Friday my first attempt at Harsens. Here we go!


----------



## chemo13 (May 10, 2006)

Lamarsh said:


> Got a limit of mallards. Wish I had some more guys with me, my pup and I were covered in em. He marked and retrieved all of them like a champ, we had a blast. Probably didn't even need to take the day off work lol, could have probably just made it in an hour late, but I haven't had a nice daytime nap in a while though.
> 
> View attachment 194432


Good looking dog! How old is he?


----------



## craigrh13 (Oct 24, 2011)

LOTS of shooting and LOTS of ducks where I was at.


----------



## Outdoor Gal (Sep 9, 2008)

And... missed my chance at the one duck of the day... I was digging around my blind bag for a granola bar and it knew it. Lol.


----------



## carsonr2 (Jan 15, 2009)

I saw a flock flying over the City of Manistee from my office window. So yes they are moving.


----------



## TNL (Jan 6, 2005)

Big blow from the west coming Thursday! 40mph winds with plummeting temps. Fingers crossed!


----------



## bheary (Dec 29, 2010)

Headed out now boys!!!! Will update after


----------



## gr8lakefisher (Jan 17, 2009)

Some new gwt showed up in se corner from canada. There were several birds moving around all morning. Left at 1130 with 1 gwt. Need to revisit blind materials lol. Did get my first duck band ever


----------



## bheary (Dec 29, 2010)

Smart birds in Munuscong. Shot like crap. 1 bill was bagged. Lots of buffs around


----------



## Bertslash (Sep 3, 2011)

We ended with 3 and could have had about 8! Birds were on the move and out to eat!!


----------



## adam bomb (Feb 27, 2006)

Oh they moved just fine! A nice solo hunt this morning


----------



## Outdoors Fool (Mar 27, 2011)

Definitely had some birds moving this evening, ended up with 3. I had to shake my head at some of the shots I missed in that wind.


----------



## just tryin to fish (May 31, 2004)

Well out evening wasn't so successful missed the only duck to come in how you miss a mallard that is darn near on the water in the decoys with 2 people shooting is beyond me. Saw lots of high flyers none wanted where we were. And while picking up decoys the fuel line came unhooked. Hooked it back up and snap pull rope broke so needless to say I'll be headed down to a strangers dock in the morning to try and fix it on the water


----------



## Lamarsh (Aug 19, 2014)

chemo13 said:


> Good looking dog! How old is he?


Thanks! He just turned 1 a few months ago, the same month I got him his SHR title. He's all I need in life.


----------



## Lurker (Jan 25, 2009)

just tryin to fish said:


> Well out evening wasn't so successful missed the only duck to come in how you miss a mallard that is darn near on the water in the decoys with 2 people shooting is beyond me.

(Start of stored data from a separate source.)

/-! ### s.setCpsr p -/

@[simp] theorem setCpsr_regs (s : State) (p : Cpsr) : (s.setCpsr p).regs = s.regs := rfl
@[simp] theorem setCpsr_written (s : State) (p : Cpsr) : (s.setCpsr p).written = s.written := rfl
@[simp] theorem setCpsr_pc (s : State) (p : Cpsr) : (s.setCpsr p).pc = s.pc := rfl
@[simp] theorem setCpsr_cpsr (s : State) (p : Cpsr) : (s.setCpsr p).cpsr = p := rfl
@[simp] theorem setCpsr_spsr (s : State) (p : Cpsr) : (s.setCpsr p).spsr = s.spsr := rfl
@[simp] theorem setCpsr_run (s : State) (p : Cpsr) : (s.setCpsr p).run = s.run := rfl
@[simp] theorem setCpsr_hazardMark (s : State) (p : Cpsr) : (s.setCpsr p).hazardMark = s.hazardMark := rfl
@[simp] theorem setCpsr_cycles (s : State) (p : Cpsr) : (s.setCpsr p).cycles = s.cycles := rfl
@[simp] theorem setCpsr_last (s : State) (p : Cpsr) : (s.setCpsr p).last = s.last := rfl
@[simp] theorem setCpsr_waitcnt (s : State) (p : Cpsr) : (s.setCpsr p).waitcnt = s.waitcnt := rfl
@[simp] theorem setCpsr_mem (s : State) (p : Cpsr) : (s.setCpsr p).mem = s.mem := rfl
@[simp] theorem setCpsr_irqc (s : State) (p : Cpsr) : (s.setCpsr p).irqc = s.irqc := rfl
@[simp] theorem setCpsr_irqInput (s : State) (p : Cpsr) : (s.setCpsr p).irqInput = s.irqInput := rfl
@[simp] theorem setCpsr_fiqLine (s : State) (p : Cpsr) : (s.setCpsr p).fiqLine = s.fiqLine := rfl
@[simp] theorem setCpsr_haltRequest (s : State) (p : Cpsr) : (s.setCpsr p).haltRequest = s.haltRequest := rfl
@[simp] theorem setCpsr_params (s : State) (p : Cpsr) : (s.setCpsr p).params = s.params := rfl
@[simp] theorem setCpsr_draws (s : State) (p : Cpsr) : (s.setCpsr p).draws = s.draws := rfl
@[simp] theorem setCpsr_answers (s : State) (p : Cpsr) : (s.setCpsr p).answers = s.answers := rfl
@[simp] theorem setCpsr_forwarded (s : State) (p : Cpsr) : (s.setCpsr p).forwarded = s.forwarded := rfl

/-! ### s.setRegOf m n v -/

@[simp] theorem setRegOf_pc (s : State) (m : Mode) (n : RegNo) (v : Word) : (s.setRegOf m n v).pc = s.pc := by unfold State.setRegOf; split <;> rfl
@[simp] theorem setRegOf_cpsr (s : State) (m : Mode) (n : RegNo) (v : Word) : (s.setRegOf m n v).cpsr = s.cpsr := by unfold State.setRegOf; split <;> rfl
@[simp] theorem setRegOf_spsr (s : State) (m : Mode) (n : RegNo) (v : Word) : (s.setRegOf m n v).spsr = s.spsr := by unfold State.setRegOf; split <;> rfl
@[simp] theorem setRegOf_run (s : State) (m : Mode) (n : RegNo) (v : Word) : (s.setRegOf m n v).run = s.run := by unfold State.setRegOf; split <;> rfl
@[simp] theorem setRegOf_hazardMark (s : State) (m : Mode) (n : RegNo) (v : Word) : (s.setRegOf m n v).hazardMark = s.hazardMark := by unfold State.setRegOf; split <;> rfl
@[simp] theorem setRegOf_cycles (s : State) (m : Mode) (n : RegNo) (v : Word) : (s.setRegOf m n v).cycles = s.cycles := by unfold State.setRegOf; split <;> rfl
@[simp] theorem setRegOf_last (s : State) (m : Mode) (n : RegNo) (v : Word) : (s.setRegOf m n v).last = s.last := by unfold State.setRegOf; split <;> rfl
@[simp] theorem setRegOf_waitcnt (s : State) (m : Mode) (n : RegNo) (v : Word) : (s.setRegOf m n v).waitcnt = s.waitcnt := by unfold State.setRegOf; split <;> rfl
@[simp] theorem setRegOf_mem (s : State) (m : Mode) (n : RegNo) (v : Word) : (s.setRegOf m n v).mem = s.mem := by unfold State.setRegOf; split <;> rfl
@[simp] theorem setRegOf_irqc (s : State) (m : Mode) (n : RegNo) (v : Word) : (s.setRegOf m n v).irqc = s.irqc := by unfold State.setRegOf; split <;> rfl
@[simp] theorem setRegOf_irqInput (s : State) (m : Mode) (n : RegNo) (v : Word) : (s.setRegOf m n v).irqInput = s.irqInput := by unfold State.setRegOf; split <;> rfl
@[simp] theorem setRegOf_fiqLine (s : State) (m : Mode) (n : RegNo) (v : Word) : (s.setRegOf m n v).fiqLine = s.fiqLine := by unfold State.setRegOf; split <;> rfl
@[simp] theorem setRegOf_haltRequest (s : State) (m : Mode) (n : RegNo) (v : Word) : (s.setRegOf m n v).haltRequest = s.haltRequest := by unfold State.setRegOf; split <;> rfl
@[simp] theorem setRegOf_params (s : State) (m : Mode) (n : RegNo) (v : Word) : (s.setRegOf m n v).params = s.params := by unfold State.setRegOf; split <;> rfl
@[simp] theorem setRegOf_draws (s : State) (m : Mode) (n : RegNo) (v : Word) : (s.setRegOf m n v).draws = s.draws := by unfold State.setRegOf; split <;> rfl
@[simp] theorem setRegOf_answers (s : State) (m : Mode) (n : RegNo) (v : Word) : (s.setRegOf m n v).answers = s.answers := by unfold State.setRegOf; split <;> rfl
@[simp] theorem setRegOf_forwarded (s : State) (m : Mode) (n : RegNo) (v : Word) : (s.setRegOf m n v).forwarded = s.forwarded := by unfold State.setRegOf; split <;> rfl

 Kevlar feathers.... at least that's always our excuse.


----------



## just tryin to fish (May 31, 2004)

Lurker said:


> Kevlar feathers.... at least that's always our excuse.

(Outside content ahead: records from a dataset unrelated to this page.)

-- ==== Sys2Proof/Tests/Slice0.lean ====
section
/-! SUPPORT. The model's own tests: the well-formedness checks, every constructor decoded from a word written out field by
field from the encodings of 30_encoding, single steps against the vectors of 95_test_vectors, and a witness for the hypotheses
of every statement that has some. -/

namespace Sys2Proof.Tests.Slice0

open Sys2Proof Sys2Proof.Machine

/-! ### Well-formedness refuses an ill-formed term for each of its checks -/

theorem test_wf_refuses : (Instr.armUndMul .al 0x01 0 0).wf = false ∧ (Instr.armUndMul .al 0x08 0 0).wf = false ∧
    (Instr.armUndMul .al 0x10 0 0).wf = false ∧ (Instr.armUndMisc .al 0 0 0x00).wf = false ∧
    (Instr.armUndMisc .al 1 0 0x10).wf = false ∧ (Instr.armUndMisc .al 0 0 0x90).wf = false ∧
    (Instr.thumbBcond .al 0).wf = false ∧ (Instr.thumbBcond .nv 0).wf = false ∧ (Instr.thumbUnd1011 0x000).wf = false ∧
    (Instr.thumbUnd1011 0x400).wf = false ∧ (Instr.thumbUnd1011 0xD00).wf = false := by decide

theorem test_wf_accepts : (Instr.armUndMul .al 0x05 0 0).wf = true ∧ (Instr.armUndMisc .al 1 0 0x20).wf = true ∧
    (Instr.thumbBcond .le 0).wf = true ∧ (Instr.thumbUnd1011 0x200).wf = true := by decide

/-- The decoder refuses too few bytes by name. -/
theorem test_decode_too_short : decode false [0, 0, 0] = .error .tooShort ∧ decode true [0] = .error .tooShort := by
  decide

/-! ### Decoding words written out from the encodings -/

theorem test_decode_data_processing :
    decodeArm 0b1110_00_0_0000_0_0110_0111_00010_10_0_0011 = .armAnd .al false 6 7 (.immShift 2 .asr 3) ∧
    decodeArm 0b1110_00_0_0001_1_0110_0111_0100_0_11_1_0101 = .armEor .al true 6 7 (.regShift 4 .ror 5) ∧
    decodeArm 0b1110_00_1_0010_0_0110_0111_1001_10000001 = .armSub .al false 6 7 (.imm 9 0x81) ∧
    decodeArm 0b1110_00_0_0011_1_0110_0111_00010_10_0_0011 = .armRsb .al true 6 7 (.immShift 2 .asr 3) ∧
    decodeArm 0b1110_00_0_0100_0_0110_0111_0100_0_11_1_0101 = .armAdd .al false 6 7 (.regShift 4 .ror 5) ∧
    decodeArm 0b1110_00_1_0101_1_0110_0111_1001_10000001 = .armAdc .al true 6 7 (.imm 9 0x81) ∧
    decodeArm 0b1110_00_0_0110_0_0110_0111_00010_10_0_0011 = .armSbc .al false 6 7 (.immShift 2 .asr 3) ∧
    decodeArm 0b1110_00_0_0111_1_0110_0111_0100_0_11_1_0101 = .armRsc .al true 6 7 (.regShift 4 .ror 5) := by decide

theorem test_decode_data_processing_2 :
    decodeArm 0b0001_00_1_1000_1_0110_0000_1001_10000001 = .armTst .ne 6 0 (.imm 9 0x81) ∧
    decodeArm 0b0001_00_0_1001_1_0110_0000_00010_10_0_0011 = .armTeq .ne 6 0 (.immShift 2 .asr 3) ∧
    decodeArm 0b0001_00_0_1010_1_0110_0000_0100_0_11_1_0101 = .armCmp .ne 6 0 (.regShift 4 .ror 5) ∧
    decodeArm 0b0001_00_1_1011_1_0110_0000_1001_10000001 = .armCmn .ne 6 0 (.imm 9 0x81) ∧
    decodeArm 0b1110_00_0_1100_0_0110_0111_00010_10_0_0011 = .armOrr .al false 6 7 (.immShift 2 .asr 3) ∧
    decodeArm 0b1110_00_0_1101_1_0000_0111_0100_0_11_1_0101 = .armMov .al true 0 7 (.regShift 4 .ror 5) ∧
    decodeArm 0b1110_00_1_1110_0_0110_0111_1001_10000001 = .armBic .al false 6 7 (.imm 9 0x81) ∧
    decodeArm 0b1110_00_0_1111_1_0000_0111_00010_10_0_0011 = .armMvn .al true 0 7 (.immShift 2 .asr 3) := by decide

theorem test_decode_psr_multiply_swap :
    decodeArm 0b1110_00010_1_00_1111_0011_0000_0000_0000 = .armMrs .al true 0xF 3 0 0 ∧
    decodeArm 0b1110_00010_0_10_1001_1111_0000_0000_0011 = .armMsrReg .al false 0x9 0xF 0 3 ∧
    decodeArm 0b1110_00110_1_10_1000_1111_0010_11110000 = .armMsrImm .al true 0x8 0xF 2 0xF0 ∧
    decodeArm 0b1110_000000_0_1_0001_0000_0010_1001_0011 = .armMul .al true 1 0 2 3 ∧
    decodeArm 0b1110_000000_1_0_0001_0100_0010_1001_0011 = .armMla .al false 1 4 2 3 ∧
    decodeArm 0b1110_00001_0_0_0_0001_0100_0010_1001_0011 = .armUmull .al false 1 4 2 3 ∧
    decodeArm 0b1110_00001_0_1_0_0001_0100_0010_1001_0011 = .armUmlal .al false 1 4 2 3 ∧
    decodeArm 0b1110_00001_1_0_0_0001_0100_0010_1001_0011 = .armSmull .al false 1 4 2 3 ∧
    decodeArm 0b1110_00001_1_1_0_0001_0100_0010_1001_0011 = .armSmlal .al false 1 4 2 3 ∧
    decodeArm 0b1110_00010_0_00_0001_0010_0000_1001_0011 = .armSwp .al 1 2 0 3 ∧
    decodeArm 0b1110_00010_1_00_0001_0010_0000_1001_0011 = .armSwpb .al 1 2 0 3 := by decide

theorem test_decode_single_transfer :
    decodeArm 0b1110_01_0_1_0_0_1_1_0001_0010_100000000100 = .armLdr .al .preIndexed false 1 2 (.imm 0x804) ∧
    decodeArm 0b1110_01_1_1_1_1_0_1_0001_0010_00011_01_0_0100 = .armLdrb .al .offset true 1 2 (.reg 3 .lsr 4) ∧
    decodeArm 0b1110_01_0_0_1_0_0_0_0001_0010_000000000100 = .armStr .al .postIndexed true 1 2 (.imm 4) ∧
    decodeArm 0b1110_01_0_1_1_1_1_0_0001_0010_000000000001 = .armStrb .al .preIndexed true 1 2 (.imm 1) ∧
    decodeArm 0b1110_01_0_0_1_0_1_1_0001_0010_000000000100 = .armLdrt .al true 1 2 (.imm 4) ∧
    decodeArm 0b1110_01_0_0_0_1_1_1_0001_0010_000000000100 = .armLdrbt .al false 1 2 (.imm 4) ∧
    decodeArm 0b1110_01_1_0_1_0_1_0_0001_0010_00000_11_0_0011 = .armStrt .al true 1 2 (.reg 0 .ror 3) ∧
    decodeArm 0b1110_01_0_0_1_1_1_0_0001_0010_000000000100 = .armStrbt .al true 1 2 (.imm 4) ∧
    decodeArm 0b1110_000_1_1_1_0_0_0001_0010_0101_1_0_1_1_0011 = .armStrh .al true true false 1 2 (.imm 0x53) ∧
    decodeArm 0b1110_000_1_0_0_1_1_0001_0010_0000_1_0_1_1_0011 = .armLdrh .al true false true 1 2 (.reg 0 3) ∧
    decodeArm 0b1110_000_0_1_1_0_1_0001_0010_0101_1_1_0_1_0011 = .armLdrsb .al false true false 1 2 (.imm 0x53) ∧
    decodeArm 0b1110_000_1_1_1_0_1_0001_0010_0101_1_1_1_1_0011 = .armLdrsh .al true true false 1 2 (.imm 0x53) := by decide

theorem test_decode_block_transfer :
    decodeArm 0b1110_100_0_1_0_1_1_1101_1000000000000110 = .armLdm .al false true true 13 0x8006 ∧
    decodeArm 0b1110_100_1_0_0_1_0_1101_0100000000000011 = .armStm .al true false true 13 0x4003 ∧
    decodeArm 0b1110_100_0_1_1_0_1_0001_0110000000000000 = .armLdmUser .al false true false 1 0x6000 ∧
    decodeArm 0b1110_100_1_1_1_0_0_0001_1100000000000000 = .armStmUser .al true true false 1 0xC000 ∧
    decodeArm 0b1110_100_0_1_1_1_1_1101_1000000000000001 = .armLdmExc .al false true true 13 0x0001 := by decide

theorem test_decode_branch_system :
    decodeArm 0b0000_101_0_111111111111111111111110 = .armB .eq 0xFFFFFE ∧
    decodeArm 0b1110_101_1_000000000000000000000010 = .armBl .al 2 ∧
    decodeArm 0b1110_00010010_1111_1111_1111_0001_1110 = .armBx .al 0xFFF 14 ∧
    decodeArm 0b1110_1111_000100100011010001010110 = .armSwi .al 0x123456 ∧
    decodeArm 0b1110_1110_0001_0010_0011_0100_101_0_0110 = .armCdp .al 1 2 3 4 5 6 ∧
    decodeArm 0b1110_110_1_1_0_0_1_0001_0010_0011_00000100 = .armLdc .al true true false false 1 2 3 4 ∧
    decodeArm 0b1110_110_0_1_1_1_0_0001_0010_0011_00000100 = .armStc .al false true true true 1 2 3 4 ∧
    decodeArm 0b1110_1110_001_0_0010_0011_0100_101_1_0110 = .armMcr .al 1 2 3 4 5 6 ∧
    decodeArm 0b1110_1110_001_1_0010_0011_0100_101_1_0110 = .armMrc .al 1 2 3 4 5 6 ∧
    decodeArm 0b1110_011_00010010001101000101_1_0110 = .armUndArch .al 0x12345 6 ∧
    decodeArm 0b1110_000_00101_000100100011_1001_0100 = .armUndMul .al 0x05 0x123 4 ∧
    decodeArm 0b1110_000_1010_0_000100100011_1_1_1_1_0100 = .armUndSignedStore .al 0xA 0x123 true 4 ∧
    decodeArm 0b1110_00010_01_0_000100100011_0010_0100 = .armUndMisc .al 1 0x123 0x24 ∧
    decodeArm 0b1110_00110_1_00_00010010001101000101 = .armUndMsrImm .al true 0x12345 := by decide

theorem test_decode_thumb_shift_add :
    decodeThumb 0b000_00_00011_001_010 = .thumbLslImm 3 1 2 ∧
    decodeThumb 0b000_01_00011_001_010 = .thumbLsrImm 3 1 2 ∧
    decodeThumb 0b000_10_00011_001_010 = .thumbAsrImm 3 1 2 ∧
    decodeThumb 0b00011_0_0_011_001_010 = .thumbAddReg 3 1 2 ∧
    decodeThumb 0b00011_0_1_011_001_010 = .thumbSubReg 3 1 2 ∧
    decodeThumb 0b00011_1_0_011_001_010 = .thumbAddImm3 3 1 2 ∧
    decodeThumb 0b00011_1_1_011_001_010 = .thumbSubImm3 3 1 2 ∧
    decodeThumb 0b001_00_010_10000001 = .thumbMovImm 2 0x81 ∧
    decodeThumb 0b001_01_010_10000001 = .thumbCmpImm 2 0x81 ∧
    decodeThumb 0b001_10_010_10000001 = .thumbAddImm8 2 0x81 ∧
    decodeThumb 0b001_11_010_10000001 = .thumbSubImm8 2 0x81 := by decide

theorem test_decode_thumb_alu :
    decodeThumb 0b010000_0000_001_010 = .thumbAnd 1 2 ∧
    decodeThumb 0b010000_0001_001_010 = .thumbEor 1 2 ∧
    decodeThumb 0b010000_0010_001_010 = .thumbLslReg 1 2 ∧
    decodeThumb 0b010000_0011_001_010 = .thumbLsrReg 1 2 ∧
    decodeThumb 0b010000_0100_001_010 = .thumbAsrReg 1 2 ∧
    decodeThumb 0b010000_0101_001_010 = .thumbAdc 1 2 ∧
    decodeThumb 0b010000_0110_001_010 = .thumbSbc 1 2 ∧
    decodeThumb 0b010000_0111_001_010 = .thumbRorReg 1 2 ∧
    decodeThumb 0b010000_1000_001_010 = .thumbTst 1 2 ∧
    decodeThumb 0b010000_1001_001_010 = .thumbNeg 1 2 ∧
    decodeThumb 0b010000_1010_001_010 = .thumbCmpReg 1 2 ∧
    decodeThumb 0b010000_1011_001_010 = .thumbCmn 1 2 ∧
    decodeThumb 0b010000_1100_001_010 = .thumbOrr 1 2 ∧
    decodeThumb 0b010000_1101_001_010 = .thumbMul 1 2 ∧
    decodeThumb 0b010000_1110_001_010 = .thumbBic 1 2 ∧
    decodeThumb 0b010000_1111_001_010 = .thumbMvn 1 2 ∧
    decodeThumb 0b010001_00_0_1_001_010 = .thumbAddHi 9 2 ∧
    decodeThumb 0b010001_01_1_0_001_010 = .thumbCmpHi 1 10 ∧
    decodeThumb 0b010001_10_1_1_001_010 = .thumbMovHi 9 10 ∧
    decodeThumb 0b010001_11_0_1_110_000 = .thumbBx false 14 0 := by decide

theorem test_decode_thumb_memory :
    decodeThumb 0b01001_010_10000001 = .thumbLdrPc 2 0x81 ∧
    decodeThumb 0b0101_0_0_0_011_001_010 = .thumbStrReg 3 1 2 ∧
    decodeThumb 0b0101_0_1_0_011_001_010 = .thumbStrbReg 3 1 2 ∧
    decodeThumb 0b0101_1_0_0_011_001_010 = .thumbLdrReg 3 1 2 ∧
    decodeThumb 0b0101_1_1_0_011_001_010 = .thumbLdrbReg 3 1 2 ∧
    decodeThumb 0b0101_0_0_1_011_001_010 = .thumbStrhReg 3 1 2 ∧
    decodeThumb 0b0101_1_0_1_011_001_010 = .thumbLdrhReg 3 1 2 ∧
    decodeThumb 0b0101_0_1_1_011_001_010 = .thumbLdsbReg 3 1 2 ∧
    decodeThumb 0b0101_1_1_1_011_001_010 = .thumbLdshReg 3 1 2 ∧
    decodeThumb 0b011_0_0_00011_001_010 = .thumbStrImm 3 1 2 ∧
    decodeThumb 0b011_0_1_00011_001_010 = .thumbLdrImm 3 1 2 ∧
    decodeThumb 0b011_1_0_00011_001_010 = .thumbStrbImm 3 1 2 ∧
    decodeThumb 0b011_1_1_00011_001_010 = .thumbLdrbImm 3 1 2 ∧
    decodeThumb 0b1000_0_00011_001_010 = .thumbStrhImm 3 1 2 ∧
    decodeThumb 0b1000_1_00011_001_010 = .thumbLdrhImm 3 1 2 ∧
    decodeThumb 0b1001_0_010_10000001 = .thumbStrSp 2 0x81 ∧
    decodeThumb 0b1001_1_010_10000001 = .thumbLdrSp 2 0x81 ∧
    decodeThumb 0b1010_0_010_10000001 = .thumbAddPc 2 0x81 ∧
    decodeThumb 0b1010_1_010_10000001 = .thumbAddSp 2 0x81 ∧
    decodeThumb 0b10110000_0_1000001 = .thumbIncSp 0x41 ∧
    decodeThumb 0b10110000_1_1000001 = .thumbDecSp 0x41 := by decide

theorem test_decode_thumb_block_branch :
    decodeThumb 0b1011_0_10_1_10000001 = .thumbPush true 0x81 ∧
    decodeThumb 0b1011_1_10_1_10000001 = .thumbPop true 0x81 ∧
    decodeThumb 0b1100_0_010_10000001 = .thumbStmia 2 0x81 ∧
    decodeThumb 0b1100_1_010_10000001 = .thumbLdmia 2 0x81 ∧
    decodeThumb 0b11011111_10000001 = .thumbSwi 0x81 ∧
    decodeThumb 0b1101_1010_10000001 = .thumbBcond .ge 0x81 ∧
    decodeThumb 0b11100_10000000001 = .thumbB 0x401 ∧
    decodeThumb 0b1111_0_10000000001 = .thumbBlHigh 0x401 ∧
    decodeThumb 0b1111_1_10000000001 = .thumbBlLow 0x401 ∧
    decodeThumb 0b1011_001010000001 = .thumbUnd1011 0x281 ∧
    decodeThumb 0b11011110_10000001 = .thumbUndCond 0x81 ∧
    decodeThumb 0b11101_10000000001 = .thumbUnd11101 0x401 := by decide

Haha yea I made.That comment


----------



## Shiawassee_Kid (Nov 28, 2000)

adam bomb said:


> Oh they moved just fine! A nice solo hunt this morning
> 
> View attachment 194490


nice mergolian...i mean mergatroid...i mean lawn dart...

drew up on a flock this morning and just couldn't bring myself to pull the trigger.


----------



## Wall-llard Willie Jr. (Oct 8, 2012)

Shiawassee_Kid said:


> nice mergolian...i mean mergatroid...i mean lawn dart....


Aka fish sticks


----------